To answer your question, I knew many successful traders and 95% of them never traded on the floor. They were successful screen traders and some of which were 7 figure guys. Of the 100 or 150 guys I knew trading, just a few are left. I don't have an answer as far as what adjustment one has to make. I think Hft's know when the mkt is 'caught'....u cannot trade big and u need to limit the number of trades u make in a day. My point to my earlier posts is that there is always going to be changes in the mkt....it is your job to change. In the 90s it was the institutional money overwhelming locals, today it is Hft's, tomorrow it will be something else. You have to find your niche. Bottom line for traders I knew, they did not have much difficult making the transition to electronic trading (in fact many prospered). However, very few have been able to adapt to the era of Hft's (which also includes the era of QE and the financial crisis)
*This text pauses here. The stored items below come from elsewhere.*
-- ==== Sys2Proof/Laws/Ops.lean ====
section
/-! SUPPORT. What each shared operation can do, said once: the wrappers of the meanings, raises and reports, requests to
LTC, acknowledgement, replay, the receive side, and the link commands. -/

namespace Sys2Proof.Machine

/-! ### The wrappers -/

theorem State.powered_high {s : State} (h : s.resetN = true) (f : State → State) : s.powered f = .next (f s) := by
  rw [State.powered, if_pos h]

theorem State.powered_low {s : State} (h : s.resetN = false) (f : State → State) : s.powered f = .next s := by
  rw [State.powered, h]; rfl

theorem State.hostTransfer_high {s : State} (h : s.resetN = true) (f : State → State) :
    s.hostTransfer f = .next (f s) := by
  rw [State.hostTransfer, if_pos h]

theorem State.hostTransfer_low {s : State} (h : s.resetN = false) (f : State → State) :
    s.hostTransfer f = .next (s.answered .fault) := by
  rw [State.hostTransfer, h]; rfl

theorem State.takenWrite_high {s : State} (h : s.resetN = true) (f : State → State) :
    s.takenWrite f = .next ((f s).answered (.done [])) :=
  State.hostTransfer_high h _

theorem State.takenWrite_low {s : State} (h : s.resetN = false) (f : State → State) :
    s.takenWrite f = .next (s.answered .fault) :=
  State.hostTransfer_low h _

/-- A wrapped meaning always answers a next state: its effect, or the state as it stood. -/
theorem State.powered_next (s : State) (f : State → State) : ∃ t, s.powered f = .next t ∧ (t = f s ∨ t = s) := by
  unfold State.powered
  split
  · exact ⟨_, rfl, .inl rfl⟩
  · exact ⟨_, rfl, .inr rfl⟩

theorem State.hostTransfer_next (s : State) (f : State → State) :
    ∃ t, s.hostTransfer f = .next t ∧ (t = f s ∨ t = s.answered .fault) := by
  unfold State.hostTransfer
  split
  · exact ⟨_, rfl, .inl rfl⟩
  · exact ⟨_, rfl, .inr rfl⟩

/-! ### Raises and reports -/

theorem Evu.report_empty {e : Evu} (h : e.fault = none) (r : FaultRecord) :
    e.report r = { e with fault := some r }.raise .fault := by
  simp only [Evu.report, h]

theorem Evu.report_filled {e : Evu} {q : FaultRecord} (h : e.fault = some q) (r : FaultRecord) :
    e.report r = { e with laterCount := min 255 (e.laterCount + 1) } := by
  simp only [Evu.report, h]

theorem Evu.writesDropped_zero (e : Evu) : e.writesDropped 0 = e := rfl

theorem Evu.writesDropped_pos {n : Nat} (h : n ≠ 0) (e : Evu) :
    e.writesDropped n = (e.raise .writesLost).report { kind := .writesLost, detail := some (detailOf n) } := by
  rw [Evu.writesDropped, if_neg h]

/-! ### Requests to LTC -/

theorem State.retrain_active {s : State} (h : s.ltc.link = .active) (reason : RetrainReason) :
    s.retrain reason = { s with ltc := s.ltc.retrain reason, ltx := s.ltx.leaveActive, lrx := s.lrx.leaveActive } := by
  rw [State.retrain, if_pos h]

theorem State.retrain_ignored {s : State} (h : s.ltc.link ≠ .active) (reason : RetrainReason) :
    s.retrain reason = s := by
  rw [State.retrain, if_neg h]

theorem State.failRequest_active {s : State} (h : s.ltc.link = .active) :
    s.failRequest = s.enterFailed .replayExhausted := by
  rw [State.failRequest, if_pos h]

theorem State.failRequest_ignored {s : State} (h : s.ltc.link ≠ .active) : s.failRequest = s := by
  rw [State.failRequest, if_neg h]

/-! ### Acknowledgement and replay -/

theorem Ltx.ackClass_progress {x : Ltx} {n : BitVec 7} (h : ∃ f ∈ x.buffer, f.number = n) :
    x.ackClass n = .progress := by
  have : (x.buffer.any fun f => f.number == n) = true := by simpa using h
  rw [Ltx.ackClass, if_pos this]

theorem Ltx.ackClass_stale {x : Ltx} {n : BitVec 7} (h : ∀ f ∈ x.buffer, f.number ≠ n)
    (hn : n = x.oldest.getD x.next - 1) : x.ackClass n = .stale := by
  have : ¬ (x.buffer.any fun f => f.number == n) = true := by simpa using h
  rw [Ltx.ackClass, if_neg this, if_pos hn]

theorem Ltx.ackClass_outOfRange {x : Ltx} {n : BitVec 7} (h : ∀ f ∈ x.buffer, f.number ≠ n)
    (hn : n ≠ x.oldest.getD x.next - 1) : x.ackClass n = .outOfRange := by
  have : ¬ (x.buffer.any fun f => f.number == n) = true := by simpa using h
  rw [Ltx.ackClass, if_neg this, if_neg hn]

/-- An acknowledged number does one of three things. -/
theorem State.acknowledge_cases (n : BitVec 7) (s : State) :
    (s.ltx.ackClass n = .progress ∧ s.acknowledge n = { s with ltx := s.ltx.progress n }) ∨
      (s.ltx.ackClass n = .stale ∧ s.acknowledge n = s) ∨
      (s.ltx.ackClass n = .outOfRange ∧
        s.acknowledge n = s.report { kind := .ackRange, detail := some (detailOf n.toNat) }) := by
  unfold State.acknowledge
  cases h : s.ltx.ackClass n
  · exact .inl ⟨rfl, rfl⟩
  · exact .inr (.inl ⟨rfl, rfl⟩)
  · exact .inr (.inr ⟨rfl, rfl⟩)

/-- A replay that is due starts a pass, or is a long retry. -/
theorem State.replayDue_cases (s : State) :
    (s.ltx.shortRetry < s.ltx.shortLimit.toNat ∧
        s.replayDue = { s with ltx := { s.ltx with shortRetry := s.ltx.shortRetry + 1 }.startPass }) ∨
      (s.ltx.shortLimit.toNat ≤ s.ltx.shortRetry ∧ s.replayDue = s.longRetryDue) := by
  unfold State.replayDue
  by_cases h : s.ltx.shortRetry < s.ltx.shortLimit.toNat
  · exact .inl ⟨h, if_pos h⟩
  · exact .inr ⟨Nat.le_of_not_lt h, if_neg h⟩

/-- A long retry asks LTC for a retrain, or to fail. -/
theorem State.longRetryDue_cases (s : State) :
    (s.ltx.longRetry < s.ltx.longLimit.toNat ∧
        s.longRetryDue =
          ({ s with ltx := { s.ltx with longRetry := s.ltx.longRetry + 1 } }.raise .lretry).retrain .replay) ∨
      (s.ltx.longLimit.toNat ≤ s.ltx.longRetry ∧ s.longRetryDue = s.failRequest) := by
  unfold State.longRetryDue
  by_cases h : s.ltx.longRetry < s.ltx.longLimit.toNat
  · exact .inl ⟨h, if_pos h⟩
  · exact .inr ⟨Nat.le_of_not_lt h, if_neg h⟩

/-! ### The receive side -/

theorem State.badFrame_open {s : State} (h : s.lrx.nakOpen = true) : s.badFrame = s := by
  rw [State.badFrame, if_pos h]

theorem State.badFrame_closed {s : State} (h : s.lrx.nakOpen = false) :
    s.badFrame =
      { s with lrx := { s.lrx with nakOpen := true }, ltx := { s.ltx with nkDue := some s.lrx.lastGood } } := by
  rw [State.badFrame, h]; rfl

theorem State.accepted_active {s : State} (h : s.ltc.link = .active) (f g : State → State) :
    s.accepted f g = f s.goodFrame := by
  rw [State.accepted, if_pos h]

theorem State.accepted_training {s : State} (h : s.ltc.link ≠ .active) (f g : State → State) :
    s.accepted f g = g s := by
  rw [State.accepted, if_neg h]

/-- The sequence check delivers, makes an AK due, or finds a bad frame. -/
theorem State.sequenced_cases (n : BitVec 7) (owner : State → State) (s : State) :
    (n = s.lrx.expected ∧ s.sequenced n owner = owner s.delivered) ∨
      (n ≠ s.lrx.expected ∧ 64 ≤ (n - s.lrx.expected).toNat ∧ s.sequenced n owner = s.ackDue) ∨
      (n ≠ s.lrx.expected ∧ (n - s.lrx.expected).toNat < 64 ∧ s.sequenced n owner = s.badFrame) := by
  unfold State.sequenced
  by_cases h : n = s.lrx.expected
  · exact .inl ⟨h, if_pos h⟩
  · by_cases g : 64 ≤ (n - s.lrx.expected).toNat
    · exact .inr (.inl ⟨h, g, by rw [if_neg h, if_pos g]⟩)
    · exact .inr (.inr ⟨h, Nat.lt_of_not_le g, by rw [if_neg h, if_neg g]⟩)

/-! ### Link commands -/

theorem State.linkCommand_zero (s : State) : s.linkCommand 0 = s := rfl

theorem State.linkCommand_accepted {s t : State} {code : BitVec 4} (h : code ≠ 0)
    (ht : s.commandEffect code = some t) : s.linkCommand code = t.commandStatus code true := by
  simp only [State.linkCommand, if_neg h, ht]

theorem State.linkCommand_refused {s : State} {code : BitVec 4} (h : code ≠ 0)
    (ht : s.commandEffect code = none) : s.linkCommand code = s.commandStatus code false := by
  simp only [State.linkCommand, if_neg h, ht]

end Sys2Proof.Machine
end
outstanding comments, thanks!

two issues,

1) are any of those traders you knew, possibly on futures.io (formerly BMT), or know about it? When I left off the prop equities desk(s) at quite a few different firms, all closed and failed because of both the basket trading being substantially more profitable (baskets, ETF's, changing over to Eminis) and HFT's dominating key stocks, we all scattered and don't keep in touch either.

2) it might be insightful to discuss more about YM and NQ trading, and why those two vehicles are better than the common ES, TF, CL variety. I prefer the EMD over the afore mentioned contracts.